Only one stretch of the data is wanted: the line containing "be16 (p.box.getD 0)", the line containing "let s1 := (closeTune", and every line between them, copied exactly.
---------- INPUT ----------
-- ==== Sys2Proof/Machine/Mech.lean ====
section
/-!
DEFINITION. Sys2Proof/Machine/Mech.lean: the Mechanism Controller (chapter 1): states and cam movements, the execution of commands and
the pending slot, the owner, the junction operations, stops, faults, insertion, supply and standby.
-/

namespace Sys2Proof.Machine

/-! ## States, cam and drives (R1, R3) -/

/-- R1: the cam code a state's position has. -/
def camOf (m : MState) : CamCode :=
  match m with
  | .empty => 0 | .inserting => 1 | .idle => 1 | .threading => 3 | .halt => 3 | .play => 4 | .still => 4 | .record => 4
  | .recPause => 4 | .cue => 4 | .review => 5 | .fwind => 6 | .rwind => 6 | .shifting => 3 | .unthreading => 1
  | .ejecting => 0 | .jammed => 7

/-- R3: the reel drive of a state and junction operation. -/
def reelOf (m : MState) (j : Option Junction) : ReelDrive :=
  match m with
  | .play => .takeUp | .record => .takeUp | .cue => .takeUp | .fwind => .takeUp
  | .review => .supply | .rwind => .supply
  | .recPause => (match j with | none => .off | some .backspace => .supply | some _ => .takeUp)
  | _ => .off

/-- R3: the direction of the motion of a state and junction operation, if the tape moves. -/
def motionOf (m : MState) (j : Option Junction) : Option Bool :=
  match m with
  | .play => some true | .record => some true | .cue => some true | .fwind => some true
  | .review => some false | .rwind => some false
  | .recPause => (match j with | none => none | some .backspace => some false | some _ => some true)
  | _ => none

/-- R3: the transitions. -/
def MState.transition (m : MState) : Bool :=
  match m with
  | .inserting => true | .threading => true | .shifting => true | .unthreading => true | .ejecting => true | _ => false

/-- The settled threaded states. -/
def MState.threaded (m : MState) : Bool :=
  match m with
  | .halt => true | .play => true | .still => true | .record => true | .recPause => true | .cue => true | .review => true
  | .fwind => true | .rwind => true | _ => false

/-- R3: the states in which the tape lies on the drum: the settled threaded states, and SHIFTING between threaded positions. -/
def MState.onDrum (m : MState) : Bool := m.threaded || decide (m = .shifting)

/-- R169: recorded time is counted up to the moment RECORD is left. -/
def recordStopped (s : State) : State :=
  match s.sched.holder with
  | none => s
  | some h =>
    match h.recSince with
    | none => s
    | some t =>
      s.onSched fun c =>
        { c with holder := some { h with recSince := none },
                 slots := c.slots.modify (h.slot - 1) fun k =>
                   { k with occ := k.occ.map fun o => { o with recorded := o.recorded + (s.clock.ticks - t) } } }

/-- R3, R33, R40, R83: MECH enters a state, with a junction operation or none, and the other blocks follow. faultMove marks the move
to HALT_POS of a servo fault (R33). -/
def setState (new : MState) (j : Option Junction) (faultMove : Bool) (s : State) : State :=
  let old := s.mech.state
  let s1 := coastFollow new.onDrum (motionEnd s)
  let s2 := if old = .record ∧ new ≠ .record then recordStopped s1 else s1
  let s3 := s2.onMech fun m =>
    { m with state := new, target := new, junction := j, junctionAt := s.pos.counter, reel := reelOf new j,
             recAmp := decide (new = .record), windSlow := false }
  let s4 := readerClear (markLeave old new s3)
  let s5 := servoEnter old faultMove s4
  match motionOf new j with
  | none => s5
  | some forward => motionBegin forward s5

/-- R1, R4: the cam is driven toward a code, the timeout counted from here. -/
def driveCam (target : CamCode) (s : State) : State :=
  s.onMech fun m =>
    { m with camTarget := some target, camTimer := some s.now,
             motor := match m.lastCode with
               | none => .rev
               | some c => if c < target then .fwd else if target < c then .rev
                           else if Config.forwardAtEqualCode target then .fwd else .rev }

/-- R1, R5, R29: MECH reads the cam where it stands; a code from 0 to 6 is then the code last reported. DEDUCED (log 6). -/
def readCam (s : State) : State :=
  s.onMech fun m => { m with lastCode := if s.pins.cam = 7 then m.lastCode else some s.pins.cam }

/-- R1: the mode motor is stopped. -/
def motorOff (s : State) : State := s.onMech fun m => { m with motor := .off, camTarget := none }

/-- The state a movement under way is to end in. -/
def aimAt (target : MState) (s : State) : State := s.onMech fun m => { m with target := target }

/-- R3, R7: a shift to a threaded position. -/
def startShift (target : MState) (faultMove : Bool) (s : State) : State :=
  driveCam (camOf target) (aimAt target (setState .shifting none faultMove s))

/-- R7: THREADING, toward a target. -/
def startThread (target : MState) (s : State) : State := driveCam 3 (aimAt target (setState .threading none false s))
----------
---------- INPUT ----------
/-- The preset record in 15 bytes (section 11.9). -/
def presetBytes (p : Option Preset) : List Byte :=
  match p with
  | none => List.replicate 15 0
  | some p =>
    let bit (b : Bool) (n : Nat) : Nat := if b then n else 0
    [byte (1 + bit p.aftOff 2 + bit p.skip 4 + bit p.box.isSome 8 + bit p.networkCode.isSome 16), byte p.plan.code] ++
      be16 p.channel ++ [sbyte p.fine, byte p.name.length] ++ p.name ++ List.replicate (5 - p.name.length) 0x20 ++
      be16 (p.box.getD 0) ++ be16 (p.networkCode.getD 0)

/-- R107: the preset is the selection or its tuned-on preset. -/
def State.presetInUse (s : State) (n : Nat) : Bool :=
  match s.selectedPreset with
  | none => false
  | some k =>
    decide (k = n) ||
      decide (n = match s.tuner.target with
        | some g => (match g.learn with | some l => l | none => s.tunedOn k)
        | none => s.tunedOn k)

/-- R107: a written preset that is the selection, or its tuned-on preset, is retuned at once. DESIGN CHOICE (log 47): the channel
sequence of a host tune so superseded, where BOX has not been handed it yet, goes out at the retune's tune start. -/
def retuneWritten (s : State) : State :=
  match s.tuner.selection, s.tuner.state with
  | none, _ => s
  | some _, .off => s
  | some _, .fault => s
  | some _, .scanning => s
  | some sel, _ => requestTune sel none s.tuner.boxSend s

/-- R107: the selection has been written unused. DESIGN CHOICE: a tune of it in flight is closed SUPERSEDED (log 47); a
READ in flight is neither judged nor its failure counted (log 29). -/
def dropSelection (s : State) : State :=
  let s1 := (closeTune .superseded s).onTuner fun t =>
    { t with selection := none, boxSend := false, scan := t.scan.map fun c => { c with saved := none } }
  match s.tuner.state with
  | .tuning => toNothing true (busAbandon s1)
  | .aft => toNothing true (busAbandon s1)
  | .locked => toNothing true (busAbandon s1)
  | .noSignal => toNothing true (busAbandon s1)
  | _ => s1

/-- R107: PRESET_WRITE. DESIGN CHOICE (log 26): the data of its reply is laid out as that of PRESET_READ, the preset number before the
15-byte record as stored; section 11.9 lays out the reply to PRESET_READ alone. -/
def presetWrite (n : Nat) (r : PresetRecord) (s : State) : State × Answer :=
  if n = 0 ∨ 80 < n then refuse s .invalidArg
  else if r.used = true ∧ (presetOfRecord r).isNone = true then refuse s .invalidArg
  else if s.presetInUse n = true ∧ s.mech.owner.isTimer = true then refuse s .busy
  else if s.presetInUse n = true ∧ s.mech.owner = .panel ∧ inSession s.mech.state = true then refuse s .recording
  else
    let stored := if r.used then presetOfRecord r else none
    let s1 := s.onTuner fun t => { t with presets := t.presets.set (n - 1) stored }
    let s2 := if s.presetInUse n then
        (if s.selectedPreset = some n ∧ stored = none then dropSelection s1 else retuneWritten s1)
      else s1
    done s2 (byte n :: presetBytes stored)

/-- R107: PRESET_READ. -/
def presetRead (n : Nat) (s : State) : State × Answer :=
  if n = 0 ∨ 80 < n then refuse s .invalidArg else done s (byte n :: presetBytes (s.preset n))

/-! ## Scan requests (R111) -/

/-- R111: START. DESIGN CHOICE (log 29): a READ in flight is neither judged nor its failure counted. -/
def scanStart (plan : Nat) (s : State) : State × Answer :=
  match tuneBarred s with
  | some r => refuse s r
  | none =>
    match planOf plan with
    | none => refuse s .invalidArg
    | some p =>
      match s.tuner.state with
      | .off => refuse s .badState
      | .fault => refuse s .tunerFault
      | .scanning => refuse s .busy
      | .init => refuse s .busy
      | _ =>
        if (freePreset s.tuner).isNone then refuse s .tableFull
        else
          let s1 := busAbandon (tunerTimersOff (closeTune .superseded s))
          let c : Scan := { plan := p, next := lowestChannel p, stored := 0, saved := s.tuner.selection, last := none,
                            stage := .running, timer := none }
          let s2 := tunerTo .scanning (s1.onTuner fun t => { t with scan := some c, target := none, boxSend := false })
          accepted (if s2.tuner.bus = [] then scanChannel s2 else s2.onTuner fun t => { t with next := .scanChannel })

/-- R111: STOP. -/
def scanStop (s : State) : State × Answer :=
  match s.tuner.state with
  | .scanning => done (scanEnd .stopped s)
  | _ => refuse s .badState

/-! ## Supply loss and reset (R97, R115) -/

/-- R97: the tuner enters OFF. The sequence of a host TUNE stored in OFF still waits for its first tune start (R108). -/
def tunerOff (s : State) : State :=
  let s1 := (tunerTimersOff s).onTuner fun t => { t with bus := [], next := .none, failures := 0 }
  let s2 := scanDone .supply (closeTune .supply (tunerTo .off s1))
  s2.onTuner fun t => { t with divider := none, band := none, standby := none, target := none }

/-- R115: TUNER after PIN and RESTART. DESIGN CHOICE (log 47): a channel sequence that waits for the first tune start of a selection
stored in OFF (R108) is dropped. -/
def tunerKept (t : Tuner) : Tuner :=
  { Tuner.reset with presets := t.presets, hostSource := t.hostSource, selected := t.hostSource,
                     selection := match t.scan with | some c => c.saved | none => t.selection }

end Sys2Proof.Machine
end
----------
__WORKED SOLUTION__:
      be16 (p.box.getD 0) ++ be16 (p.networkCode.getD 0)

/-- R107: the preset is the selection or its tuned-on preset. -/
def State.presetInUse (s : State) (n : Nat) : Bool :=
  match s.selectedPreset with
  | none => false
  | some k =>
    decide (k = n) ||
      decide (n = match s.tuner.target with
        | some g => (match g.learn with | some l => l | none => s.tunedOn k)
        | none => s.tunedOn k)

/-- R107: a written preset that is the selection, or its tuned-on preset, is retuned at once. DESIGN CHOICE (log 47): the channel
sequence of a host tune so superseded, where BOX has not been handed it yet, goes out at the retune's tune start. -/
def retuneWritten (s : State) : State :=
  match s.tuner.selection, s.tuner.state with
  | none, _ => s
  | some _, .off => s
  | some _, .fault => s
  | some _, .scanning => s
  | some sel, _ => requestTune sel none s.tuner.boxSend s

/-- R107: the selection has been written unused. DESIGN CHOICE: a tune of it in flight is closed SUPERSEDED (log 47); a
READ in flight is neither judged nor its failure counted (log 29). -/
def dropSelection (s : State) : State :=
  let s1 := (closeTune .superseded s).onTuner fun t =>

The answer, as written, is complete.